Aim of the exercise:
For the entries below, the result should be an exact transcription of the lines from the one with "would answer. -/" up to and including the one with "R261 | empty -/", and only those.
***
/-- The spill image's header counts and private sections (13 R498 to R501). -/
structure Spill where
  /-- SPILLSEQ of the last spill | 24 | 13 R500 | 0 -/
  seq : Nat := 0
  /-- Sections of the spill images written so far, the image named n in line 1 of its host memory at place n; their
  layout is the block's own (DESIGN CHOICE 10) | - | 13 R499 | none -/
  bodies : List SpillBody := []
  deriving DecidableEq, Repr

/-! ## Time and pins (chapters 02, 06) -/

/-- Time base, frame counter and the ticks derived from REFCLK_100 (02 R77, 06 R210, 07 R297). -/
structure Time where
  /-- TB_NS | 64 | 02 R77 | 0 (DESIGN CHOICE 9): an input -/
  tb : Dword := 0
  /-- TB_VALID | 1 | 02 R77 | 0 (DESIGN CHOICE 9): an input -/
  valid : Bool := false
  /-- Sixths of a nanosecond elapsed since TB_NS last advanced | 3 | 09 R346 | 0 -/
  sixths : Nat := 0
  /-- HCLK within the frame; TDM.FRAME.SLOT is its quarter | 8 | 06 R210 | 0 -/
  hclk : Nat := 0
  /-- TDM.FRAME.COUNT | 24 | 06 R260 | 0 -/
  frames : Nat := 0
  /-- Links whose coming slot has its flit | 16 x 1 | 06 R213 | 0 -/
  filled : NSet := []
  /-- Sixths of a nanosecond since the last 1 µs tick | 13 | 07 R297 | 0 -/
  us : Nat := 0
  /-- 1 µs ticks since the last millisecond | 10 | 14 R539 | 0 -/
  ms : Nat := 0
  deriving DecidableEq, Repr

/-- Inputs of the block that hold a level (02 R77), and what the package's parts would answer. -/
structure Pins where
  /-- Level driven on each wired line, index 64n + m | 1,536 x 1 | 02 R61 | 0 (DESIGN CHOICE 9): an input -/
  lines : NSet := []
  /-- WAKE | 8 | 02 R77 | 0 (DESIGN CHOICE 9): an input -/
  wake : BitVec 8 := 0
  /-- PG_IRQ | 1 | 02 R77 | 1 (DESIGN CHOICE 9): an input -/
  pg : Bool := true
  /-- PKG_ISO_REQ | 1 | 02 R77 | 0 (DESIGN CHOICE 9): an input -/
  iso : Bool := false
  /-- LC_STATE | 2 | 02 R77 | 0b10 DEPLOYED (DESIGN CHOICE 9): an input -/
  lc : BitVec 2 := 2
  /-- FUSE_RDATA of each fuse word | 256 x 32 | 02 R77, 15 R553 | the AX12's population, no key (DESIGN CHOICE 9): an input -/
  fuse : Tab Word := []
  /-- The fuse interface acknowledges within 10 µs | 1 | 16 R589 | 1 (DESIGN CHOICE 9): an input -/
  fuseAck : Bool := true
  /-- Outcome a BIST of the block would have | 1 | 16 R589 | 1 (DESIGN CHOICE 9): an input -/
  bistOk : Bool := true
  /-- Aging offset in mV below which the monitors report too little margin | 6 | 13 R511 | 0 (DESIGN CHOICE 9): an input -/
  need : Nat := 0
  deriving DecidableEq, Repr

/-! ## The whole block -/

/-- Block PWR and its sequences. -/
structure Pwr where
  regs : PwrRegs := {}
  cfg : PwrCfg := {}
  seq : PwrSeq := {}
  deriving DecidableEq, Repr

/-- Everything of the block but the command queue and host memory. -/
structure Blk where
  pins : Pins := {}
  time : Time := {}
  clk : Clk := {}
  pwr : Pwr := {}
  ing : Ingress := {}
  sram : Sram := {}
  rank : Ranking := {}
  ptrs : RankPtrs := {}
  /-- Tile Links | 16 | 06 R210 | DOWN -/
  links : Tab Link := []
  /-- Tile Agents | 16 | 01 R18 | empty -/
  tas : Tab Agent := []
  /-- Clause Engine clusters | 16 | 07 R261 | empty -/
  cls : Tab Cluster := []
  tim : Timers := {}
  rings : Rings := {}
  lc : LCache := {}
  fp : Fabric := {}
  fed : Fed := {}
  err : Err := {}
  arb : Arb := {}
  cvu : Cvu := {}
  inj : Inj := {}
  ecc : Ecc := {}
  lock : Lock := {}
  dbg : Dbg := {}
  hctl : Hctl := {}
  ops : Ops := {}
  ss : StartStat := {}
  aon : Aon := {}
  cal : Caldera := {}
  spill : Spill := {}
  /-- Dispatch records made so far: the model's own field, which keeps their order (03 R125) | - | - | 0 (DESIGN CHOICE 7) -/
  nth : Nat := 0
  /-- Free values drawn so far: the model's own field, no part of the hardware | - | - | 0 (DESIGN CHOICE 7) -/
  free : Nat := 0
  deriving DecidableEq, Repr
***
Exercise output:
/-- Inputs of the block that hold a level (02 R77), and what the package's parts would answer. -/
structure Pins where
  /-- Level driven on each wired line, index 64n + m | 1,536 x 1 | 02 R61 | 0 (DESIGN CHOICE 9): an input -/
  lines : NSet := []
  /-- WAKE | 8 | 02 R77 | 0 (DESIGN CHOICE 9): an input -/
  wake : BitVec 8 := 0
  /-- PG_IRQ | 1 | 02 R77 | 1 (DESIGN CHOICE 9): an input -/
  pg : Bool := true
  /-- PKG_ISO_REQ | 1 | 02 R77 | 0 (DESIGN CHOICE 9): an input -/
  iso : Bool := false
  /-- LC_STATE | 2 | 02 R77 | 0b10 DEPLOYED (DESIGN CHOICE 9): an input -/
  lc : BitVec 2 := 2
  /-- FUSE_RDATA of each fuse word | 256 x 32 | 02 R77, 15 R553 | the AX12's population, no key (DESIGN CHOICE 9): an input -/
  fuse : Tab Word := []
  /-- The fuse interface acknowledges within 10 µs | 1 | 16 R589 | 1 (DESIGN CHOICE 9): an input -/
  fuseAck : Bool := true
  /-- Outcome a BIST of the block would have | 1 | 16 R589 | 1 (DESIGN CHOICE 9): an input -/
  bistOk : Bool := true
  /-- Aging offset in mV below which the monitors report too little margin | 6 | 13 R511 | 0 (DESIGN CHOICE 9): an input -/
  need : Nat := 0
  deriving DecidableEq, Repr

/-! ## The whole block -/

/-- Block PWR and its sequences. -/
structure Pwr where
  regs : PwrRegs := {}
  cfg : PwrCfg := {}
  seq : PwrSeq := {}
  deriving DecidableEq, Repr

/-- Everything of the block but the command queue and host memory. -/
structure Blk where
  pins : Pins := {}
  time : Time := {}
  clk : Clk := {}
  pwr : Pwr := {}
  ing : Ingress := {}
  sram : Sram := {}
  rank : Ranking := {}
  ptrs : RankPtrs := {}
  /-- Tile Links | 16 | 06 R210 | DOWN -/
  links : Tab Link := []
  /-- Tile Agents | 16 | 01 R18 | empty -/
  tas : Tab Agent := []
  /-- Clause Engine clusters | 16 | 07 R261 | empty -/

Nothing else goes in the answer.